January 2018

S M T W T F S
  123456
78910111213
14151617181920
21222324252627
28293031   

Style Credit

Expand Cut Tags

No cut tags
Sunday, March 30th, 2008 08:40 pm
For the past couple of years (longer, actually), I've been thinking a lot about this business of static and dynamic typing in programming languages. Here's my current position on the matter.

Static and dynamic typing encourage and reward quite remarkably different approaches to the creation of software: everything from the nitty-gritty, (sit and think?)-edit-(compile?)-run-(test?)-(debug?)-(repeat?) cycle to the design (at all levels) of the software to be created, taking in every aspect of the tools and process used to support this design and implementation.
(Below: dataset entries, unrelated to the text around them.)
-- ==== Sys2Proof/Decode.lean ====
section
/-! DEFINITION. The Instruction value of each table row (30_encoding.md R70), decoding of a port word (R75 to R84) and its
encoding (R75 to R81). The port word is the spec's own encoding (D4). -/

namespace Sys2Proof

/-- The Instruction value of R70 that a table row stands for (R80, R81). -/
def Instr.value : Instr → Instruction
  | .addB => .add .b
  | .addC => .add .c
  | .addD => .add .d
  | .addE => .add .e
  | .addH => .add .h
  | .addL => .add .l
  | .addA => .add .a
  | .adcB => .adc .b
  | .adcC => .adc .c
  | .adcD => .adc .d
  | .adcE => .adc .e
  | .adcH => .adc .h
  | .adcL => .adc .l
  | .adcA => .adc .a
  | .subB => .sub .b
  | .subC => .sub .c
  | .subD => .sub .d
  | .subE => .sub .e
  | .subH => .sub .h
  | .subL => .sub .l
  | .subA => .sub .a
  | .addhlBc => .addhl .bc
  | .addhlDe => .addhl .de
  | .addhlHl => .addhl .hl
  | .addhlSp => .addhl .sp
  | .sbcB => .sbc .b
  | .sbcC => .sbc .c
  | .sbcD => .sbc .d
  | .sbcE => .sbc .e
  | .sbcH => .sbc .h
  | .sbcL => .sbc .l
  | .sbcA => .sbc .a
  | .andB => .and .b
  | .andC => .and .c
  | .andD => .and .d
  | .andE => .and .e
  | .andH => .and .h
  | .andL => .and .l
  | .andA => .and .a
  | .xorB => .xor .b
  | .xorC => .xor .c
  | .xorD => .xor .d
  | .xorE => .xor .e
  | .xorH => .xor .h
  | .xorL => .xor .l
  | .xorA => .xor .a
  | .orB => .or .b
  | .orC => .or .c
  | .orD => .or .d
  | .orE => .or .e
  | .orH => .or .h
  | .orL => .or .l
  | .orA => .or .a
  | .cpB => .cp .b
  | .cpC => .cp .c
  | .cpD => .cp .d
  | .cpE => .cp .e
  | .cpH => .cp .h
  | .cpL => .cp .l
  | .cpA => .cp .a
  | .incB => .inc .b
  | .incC => .inc .c
  | .incD => .inc .d
  | .incE => .inc .e
  | .incH => .inc .h
  | .incL => .inc .l
  | .incA => .inc .a
  | .decB => .dec .b
  | .decC => .dec .c
  | .decD => .dec .d
  | .decE => .dec .e
  | .decH => .dec .h
  | .decL => .dec .l
  | .decA => .dec .a

/-- One of seven, by the selector: the closed case split of R71. -/
def ArithmeticTarget.select {α : Type} (ia ib ic id ie ih il : α) : ArithmeticTarget → α
  | .a => ia
  | .b => ib
  | .c => ic
  | .d => id
  | .e => ie
  | .h => ih
  | .l => il

/-- The table row of an Instruction value (R80, R81). -/
def Instruction.toInstr : Instruction → Instr
  | .add t => t.select .addA .addB .addC .addD .addE .addH .addL
  | .adc t => t.select .adcA .adcB .adcC .adcD .adcE .adcH .adcL
  | .sub t => t.select .subA .subB .subC .subD .subE .subH .subL
  | .addhl .bc => .addhlBc
  | .addhl .de => .addhlDe
  | .addhl .hl => .addhlHl
  | .addhl .sp => .addhlSp
  | .sbc t => t.select .sbcA .sbcB .sbcC .sbcD .sbcE .sbcH .sbcL
  | .and t => t.select .andA .andB .andC .andD .andE .andH .andL
  | .xor t => t.select .xorA .xorB .xorC .xorD .xorE .xorH .xorL
  | .or t => t.select .orA .orB .orC .orD .orE .orH .orL
  | .cp t => t.select .cpA .cpB .cpC .cpD .cpE .cpH .cpL
  | .inc t => t.select .incA .incB .incC .incD .incE .incH .incL
  | .dec t => t.select .decA .decB .decC .decD .decE .decH .decL

/-! ## Fields of the port word -/

/-- The r field's value for a register (R77). -/
def ArithmeticTarget.code : ArithmeticTarget → BitVec 3
  | .b => 0b000#3
  | .c => 0b001#3
  | .d => 0b010#3
  | .e => 0b011#3
  | .h => 0b100#3
  | .l => 0b101#3
  | .a => 0b111#3

/-- The register an r field selects; 110 selects none (R77). -/
def targetOf (r : BitVec 3) : Option ArithmeticTarget :=
  if r = 0b000#3 then some .b
  else if r = 0b001#3 then some .c
  else if r = 0b010#3 then some .d
  else if r = 0b011#3 then some .e
  else if r = 0b100#3 then some .h
  else if r = 0b101#3 then some .l
  else if r = 0b110#3 then none
  else some .a

/-- The p field's value for an ADDHL source (R78). -/
def AddHlTarget.code : AddHlTarget → BitVec 2
  | .bc => 0b00#2
  | .de => 0b01#2
  | .hl => 0b10#2
  | .sp => 0b11#2

/-- The ADDHL source a p field selects (R78). -/
def addHlTargetOf (p : BitVec 2) : AddHlTarget :=
  if p = 0b00#2 then .bc
  else if p = 0b01#2 then .de
  else if p = 0b10#2 then .hl
  else .sp

/-- The variant an op field of format R8 selects (R76). -/
def variantOf (op : BitVec 3) (t : ArithmeticTarget) : Instruction :=
  if op = 0b000#3 then .add t
  else if op = 0b001#3 then .adc t
  else if op = 0b010#3 then .sub t
  else if op = 0b011#3 then .sbc t
  else if op = 0b100#3 then .and t
  else if op = 0b101#3 then .xor t
  else if op = 0b110#3 then .or t
  else .cp t

/-! ## Decoding -/

/-- What a port word decodes to (R82): an instruction, or unassigned, which keeps the word as R83's info. -/
inductive Decoded where
  | instr (i : Instr)
  | unassigned (w : Byte)
  deriving DecidableEq, Repr

/-- R82's decode on Instruction values, test for test. -/
def decodeValue (w : Byte) : Option Instruction :=
  if w.extractLsb' 6 2 = 0b10#2 then
    if w.extractLsb' 0 3 = 0b110#3 then none
    else (targetOf (w.extractLsb' 0 3)).map (variantOf (w.extractLsb' 3 3))
  else if w.extractLsb' 6 2 = 0b00#2 ∧ w.extractLsb' 0 4 = 0b1001#4 then
    some (.addhl (addHlTargetOf (w.extractLsb' 4 2)))
  else if w.extractLsb' 6 2 = 0b00#2 ∧ w.extractLsb' 1 2 = 0b10#2 ∧ w.extractLsb' 3 3 ≠ 0b110#3 then
    (targetOf (w.extractLsb' 3 3)).map fun t => if w.extractLsb' 0 1 = 0#1 then .inc t else .dec t
  else none

/-- Decoding of a port word (R82), total on all 256 words. -/
def decode (w : Byte) : Decoded :=
  match decodeValue w with
  | some v => .instr v.toInstr
  | none => .unassigned w

/-- Decoding of a stream of port words: each word alone, one word long, no prefix (R75, R84). -/
def decodeStream (ws : List Byte) : List Decoded :=
  ws.map decode

/-! ## Encoding -/

/-- Format R8 (R75): `10 op r`. -/
def formatR8 (op : BitVec 3) (t : ArithmeticTarget) : Byte :=
  0b10#2 ++ op ++ t.code

/-- Format P16 (R75): `00 p 1001`. -/
def formatP16 (p : AddHlTarget) : Byte :=
  0b00#2 ++ p.code ++ 0b1001#4

/-- Format U8 (R75): `00 r 10 d`. -/
def formatU8 (t : ArithmeticTarget) (d : BitVec 1) : Byte :=
  0b00#2 ++ t.code ++ 0b10#2 ++ d

/-- The port word of an Instruction value (R75 to R78, R80, R81). -/
def Instruction.encode : Instruction → Byte
  | .add t => formatR8 0b000#3 t
  | .adc t => formatR8 0b001#3 t
  | .sub t => formatR8 0b010#3 t
  | .sbc t => formatR8 0b011#3 t
  | .and t => formatR8 0b100#3 t
  | .xor t => formatR8 0b101#3 t
  | .or t => formatR8 0b110#3 t
  | .cp t => formatR8 0b111#3 t
  | .addhl p => formatP16 p
  | .inc t => formatU8 t 0#1
  | .dec t => formatU8 t 1#1

/-- The port word of an instruction. -/
def encode (i : Instr) : Byte :=
  i.value.encode

/-! ## The opcode table's numbering -/

/-- The port word the table numbers `w` with `nbits` bits: one word, its bit 0 the least significant (R8, R75;
DESIGN CHOICE, log entry 11, safe). -/
def tableWord (nbits w : Nat) : Byte :=
  BitVec.ofNat 8 (w % 2 ^ nbits)

/-- The instruction the decoder reads from the table's word `w`, none where it decodes to unassigned. -/
def decodeTableWord (nbits w : Nat) : Option Instr :=
  match decode (tableWord nbits w) with
  | .instr i => some i
  | .unassigned _ => none

end Sys2Proof
end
Also, the choice of static or dynamic typing is best understood as part of a larger attitude towards development. Unfortunately, the use of a dynamic mindset with a static language not only means that you can't take advantage of the tools available (or even see why they'd be useful), it actively hinders success. The same is true for approaching a dynamic language with a static mindset.

I would therefore like to propose Pozorvlak's Conjectures:
  1. If you find that a modern dynamic type system causes more problems than it solves, you're probably doing it wrong.
  2. If you find that a modern static type system causes more problems than it solves, you're probably doing it wrong.
For instance, I find Haskell's type system causes me many more problems than it solves. Discussions with more expert Haskell users suggest that I am indeed doing it wrong. This guy, on the other hand, finds that "the dynamic languages stick out like sore thumbs because of the whole class of dynamic run time errors that show up that don't even appear in the statically typed languages". If you find this, I claim that it's because your code is not polymorphic enough1. You can get away with having code which only accepts data of very restricted types when the compiler does all the checks for you statically. When it doesn't, you're better off writing code that behaves well for a wider class of inputs, and dynamic languages give you much more facility to do this. Once you learn to code like this, your problems largely go away. As a bonus, your code becomes more flexible, and whole classes of techniques become possible that would have been literally unthinkable before. Similar claims, it appears, can be made for static languages: at the higher levels of mastery, one can use a static type system as a theorem-prover to establish some quite nontrivial properties of your program automatically and across the entire codebase. This allows for some excitingly different approaches to program development.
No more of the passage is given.